MATERIAL FOR THIS EXERCISE START
/-- The result of a command is a function of the latched descriptor, DBUF, FATAL and the oracle's answers
(40_command_execution.md section 3): no other register matters. -/
def Obligations.ResultDependsOnlyOnTheLatchedInputs : Prop :=
  ∀ (i : Instr) (s s' t : State), s'.latched = s.latched → s'.dbuf = s.dbuf → s'.fatal = s.fatal → s'.rng = s.rng →
    s'.draws = s.draws → exec i s = .next t →
    ∃ t', exec i s' = .next t' ∧ t'.dbuf = t.dbuf ∧ t'.errcode = t.errcode ∧ t'.outLen = t.outLen ∧ t'.fatal = t.fatal

/-- A command reads nothing outside its source regions (20_memory.md section 4): two DBUFs that agree there give the same
code, the same length and the same output bytes. -/
def Obligations.OnlyTheSourceRegionsAreRead : Prop :=
  ∀ (i : Instr) (s s' t : State) (L : Descriptor), s.latched = some L → s'.latched = some L → s'.fatal = s.fatal →
    s'.rng = s.rng → s'.draws = s.draws → Memory.wf s.dbuf = true → Memory.wf s'.dbuf = true →
    (∀ r ∈ sourceList i L, ∀ a, Inside r.1 r.2 a → readByte s'.dbuf a = readByte s.dbuf a) →
    exec i s = .next t →
    ∃ t', exec i s' = .next t' ∧ t'.errcode = t.errcode ∧ t'.outLen = t.outLen ∧
      ∀ a, Inside L.dstAddr.toNat t.outLen.toNat a → readByte t'.dbuf a = readByte t.dbuf a

/-! ## Every step -/

/-- Every step keeps the invariant of `Coherent`: the latch goes with BUSY, the flags of a command in flight, the listed
codes, FATAL with ENTROPY, and DBUF's canonical form and size. -/
def Obligations.EveryStepKeepsCoherence : Prop :=
  ∀ s t : State, Coherent s → step s = .next t → Coherent t

/-- The state after reset meets the invariant. -/
def Obligations.ResetIsCoherent : Prop := Coherent State.reset

/-- From a coherent state every step answers a next state: no input makes the block, or the model, stop
(40_command_execution.md section 3, "No malformed input crashes the block"). -/
def Obligations.CoherentBlockNeverStops : Prop :=
  ∀ s : State, Coherent s → Answers (step s)

/-- Every command in flight completes, whatever its descriptor and DBUF hold, with a listed code, and the block is then
idle with DONE set (40_command_execution.md section 3). -/
def Obligations.EveryCommandInFlightCompletes : Prop :=
  ∀ (i : Instr) (s : State) (L : Descriptor), s.latched = some L →
    ∃ t, exec i s = .next t ∧ t.done = true ∧ t.busy = false ∧ t.latched = none ∧ t.errcode.toNat ≤ 8

/-- FATAL is cleared by nothing but a hardware reset (70_reset_and_hazards.md section 1). -/
def Obligations.OnlyAHardwareResetClearsFatal : Prop :=
  ∀ s t : State, step s = .next t → s.fatal = true → t.fatal = true ∨ ∃ rest, s.turns = .reset :: rest

/-- FATAL is set by nothing but a completion with ENTROPY (10_state.md section 2). -/
def Obligations.OnlyAnEntropyCompletionSetsFatal : Prop :=
  ∀ s t : State, step s = .next t → s.fatal = false → t.fatal = true →
    s.busy = true ∧ t.busy = false ∧ t.done = true ∧ t.errcode = 0x08

/-- A command in flight is disturbed by nothing that leaves it in flight: no host access changes its latch, CMD, the
flags of its result or any byte of DBUF (40_command_execution.md section 2, 10_state.md section 4). -/
def Obligations.NothingDisturbsACommandInFlight : Prop :=
  ∀ s t : State, step s = .next t → s.busy = true → t.busy = true →
    t.latched = s.latched ∧ t.dbuf = s.dbuf ∧ t.cmd = s.cmd ∧ t.errcode = s.errcode ∧ t.outLen = s.outLen ∧
      t.fatal = s.fatal

/-! ## The host port -/

/-- 40_command_execution.md R113, R114 and R115: a write to CMD is accepted by an idle block, whatever the word and
whatever FATAL, and is dropped by a busy one, which sets CMD_OVR and nothing else. -/
def Obligations.CommandWriteIsAcceptedOrOverrun : Prop :=
  ∀ (P : Params) (v : Word) (s : State),
    (s.busy = false →
      portAccess P (.write 0x014 .word v) s =
        (⟨.okay, 0⟩,
          { s with
            cmd := v
            latched := some ⟨v, s.src0Addr, s.src0Len, s.src1Addr, s.src1Len, s.dstAddr, s.dstLen⟩
            busy := true
            done := false
            errcode := 0x00
            outLen := 0 }) ∧
      irq (portAccess P (.write 0x014 .word v) s).2 = false) ∧
    (s.busy = true → portAccess P (.write 0x014 .word v) s = (⟨.okay, 0⟩, { s with cmdOvr := true }))

/-- The register window read by offset, with no side effect; every other aligned offset reads 0 (10_state.md section 2). -/
def Obligations.RegisterReadsFollowTheMap : Prop :=
  ∀ (P : Params) (s : State),
    (∀ off, off < 0x1000 → off % 4 = 0 →
      portAccess P (.read off .word) s = (⟨.okay, regRead P s off⟩, s)) ∧
    regRead P s 0x000 = 0x54520107 ∧ regRead P s 0x004 = BitVec.ofNat 32 P.lp ∧
    regRead P s 0x008 = BitVec.ofNat 32 P.bufBytes ∧ regRead P s 0x00C = (if s.irqEn then 2 else 0) ∧
    regRead P s 0x014 = s.cmd ∧ regRead P s 0x018 = s.src0Addr ∧ regRead P s 0x01C = s.src0Len ∧
    regRead P s 0x020 = s.src1Addr ∧ regRead P s 0x024 = s.src1Len ∧ regRead P s 0x028 = s.dstAddr ∧
    regRead P s 0x02C = s.dstLen ∧ regRead P s 0x030 = s.outLen ∧
    ∀ off, 0x034 ≤ off → regRead P s off = 0

/-- A write to a descriptor register stores the value, busy or not; a write to a read-only or reserved offset is ignored
(10_state.md section 2). -/
def Obligations.RegisterWritesFollowTheMap : Prop :=
  ∀ (P : Params) (v : Word) (s : State),
    portAccess P (.write 0x018 .word v) s = (⟨.okay, 0⟩, { s with src0Addr := v }) ∧
    portAccess P (.write 0x01C .word v) s = (⟨.okay, 0⟩, { s with src0Len := v }) ∧
    portAccess P (.write 0x020 .word v) s = (⟨.okay, 0⟩, { s with src1Addr := v }) ∧
    portAccess P (.write 0x024 .word v) s = (⟨.okay, 0⟩, { s with src1Len := v }) ∧
    portAccess P (.write 0x028 .word v) s = (⟨.okay, 0⟩, { s with dstAddr := v }) ∧
    portAccess P (.write 0x02C .word v) s = (⟨.okay, 0⟩, { s with dstLen := v }) ∧
    ∀ off, off < 0x1000 → off % 4 = 0 → (off < 0x00C ∨ 0x030 ≤ off) →
      portAccess P (.write off .word v) s = (⟨.okay, 0⟩, s)

/-- STATUS read as a number, and a write of 1 clearing DONE, CMD_OVR and ACC_ERR and nothing else (10_state.md section 2). -/
def Obligations.StatusPacksTheFlagsAndClearsByOnes : Prop :=
  ∀ (P : Params) (v : Word) (s : State),
    (regRead P s 0x010).toNat =
      s.busy.toNat + 2 * s.done.toNat + 4 * s.fatal.toNat + 8 * s.cmdOvr.toNat + 16 * s.accErr.toNat
        + 256 * s.errcode.toNat ∧
    portAccess P (.write 0x010 .word v) s =
      (⟨.okay, 0⟩,
        { s with
          done := if v.getLsbD 1 then false else s.done
          cmdOvr := if v.getLsbD 3 then false else s.cmdOvr
          accErr := if v.getLsbD 4 then false else s.accErr })

/-- 70_reset_and_hazards.md R302 and 10_state.md R26: CTRL reads IRQ_EN in bit 1 and 0 elsewhere; a write to it sets
IRQ_EN from bit 1, busy or not; with bit 0 set
an idle block is then reset but for FATAL, and a busy one is left alone. -/
def Obligations.ControlWriteAndSoftReset : Prop :=
  State.reset.irqEn = false ∧ ∀ (P : Params) (v : Word) (s : State),
    portAccess P (.read 0x00C .word) s = (⟨.okay, if s.irqEn then 2 else 0⟩, s) ∧
    (v.getLsbD 0 = false ∨ s.busy = true →
      portAccess P (.write 0x00C .word v) s = (⟨.okay, 0⟩, { s with irqEn := v.getLsbD 1 })) ∧
    (v.getLsbD 0 = true → s.busy = false →
      portAccess P (.write 0x00C .word v) s =
        (⟨.okay, 0⟩,
          { s with
            irqEn := false, done := false, cmdOvr := false, accErr := false, errcode := 0x00, cmd := 0,
            src0Addr := 0, src0Len := 0, src1Addr := 0, src1Len := 0, dstAddr := 0, dstLen := 0, outLen := 0,
            dbuf := [] }) ∧
      ∀ a, readByte (portAccess P (.write 0x00C .word v) s).2.dbuf a = 0x00)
MATERIAL FOR THIS EXERCISE END
TRY IT
Print, without alteration, only the lines above between the one holding "(40_command_execution.md section 3): no" and the one holding "def Obligations.ResetIsCoherent : Prop", inclusive.

ANSWER TO THIS PROBLEM
(40_command_execution.md section 3): no other register matters. -/
def Obligations.ResultDependsOnlyOnTheLatchedInputs : Prop :=
  ∀ (i : Instr) (s s' t : State), s'.latched = s.latched → s'.dbuf = s.dbuf → s'.fatal = s.fatal → s'.rng = s.rng →
    s'.draws = s.draws → exec i s = .next t →
    ∃ t', exec i s' = .next t' ∧ t'.dbuf = t.dbuf ∧ t'.errcode = t.errcode ∧ t'.outLen = t.outLen ∧ t'.fatal = t.fatal

/-- A command reads nothing outside its source regions (20_memory.md section 4): two DBUFs that agree there give the same
code, the same length and the same output bytes. -/
def Obligations.OnlyTheSourceRegionsAreRead : Prop :=
  ∀ (i : Instr) (s s' t : State) (L : Descriptor), s.latched = some L → s'.latched = some L → s'.fatal = s.fatal →
    s'.rng = s.rng → s'.draws = s.draws → Memory.wf s.dbuf = true → Memory.wf s'.dbuf = true →
    (∀ r ∈ sourceList i L, ∀ a, Inside r.1 r.2 a → readByte s'.dbuf a = readByte s.dbuf a) →
    exec i s = .next t →
    ∃ t', exec i s' = .next t' ∧ t'.errcode = t.errcode ∧ t'.outLen = t.outLen ∧
      ∀ a, Inside L.dstAddr.toNat t.outLen.toNat a → readByte t'.dbuf a = readByte t.dbuf a

/-! ## Every step -/

/-- Every step keeps the invariant of `Coherent`: the latch goes with BUSY, the flags of a command in flight, the listed
codes, FATAL with ENTROPY, and DBUF's canonical form and size. -/
def Obligations.EveryStepKeepsCoherence : Prop :=
  ∀ s t : State, Coherent s → step s = .next t → Coherent t

/-- The state after reset meets the invariant. -/
def Obligations.ResetIsCoherent : Prop := Coherent State.reset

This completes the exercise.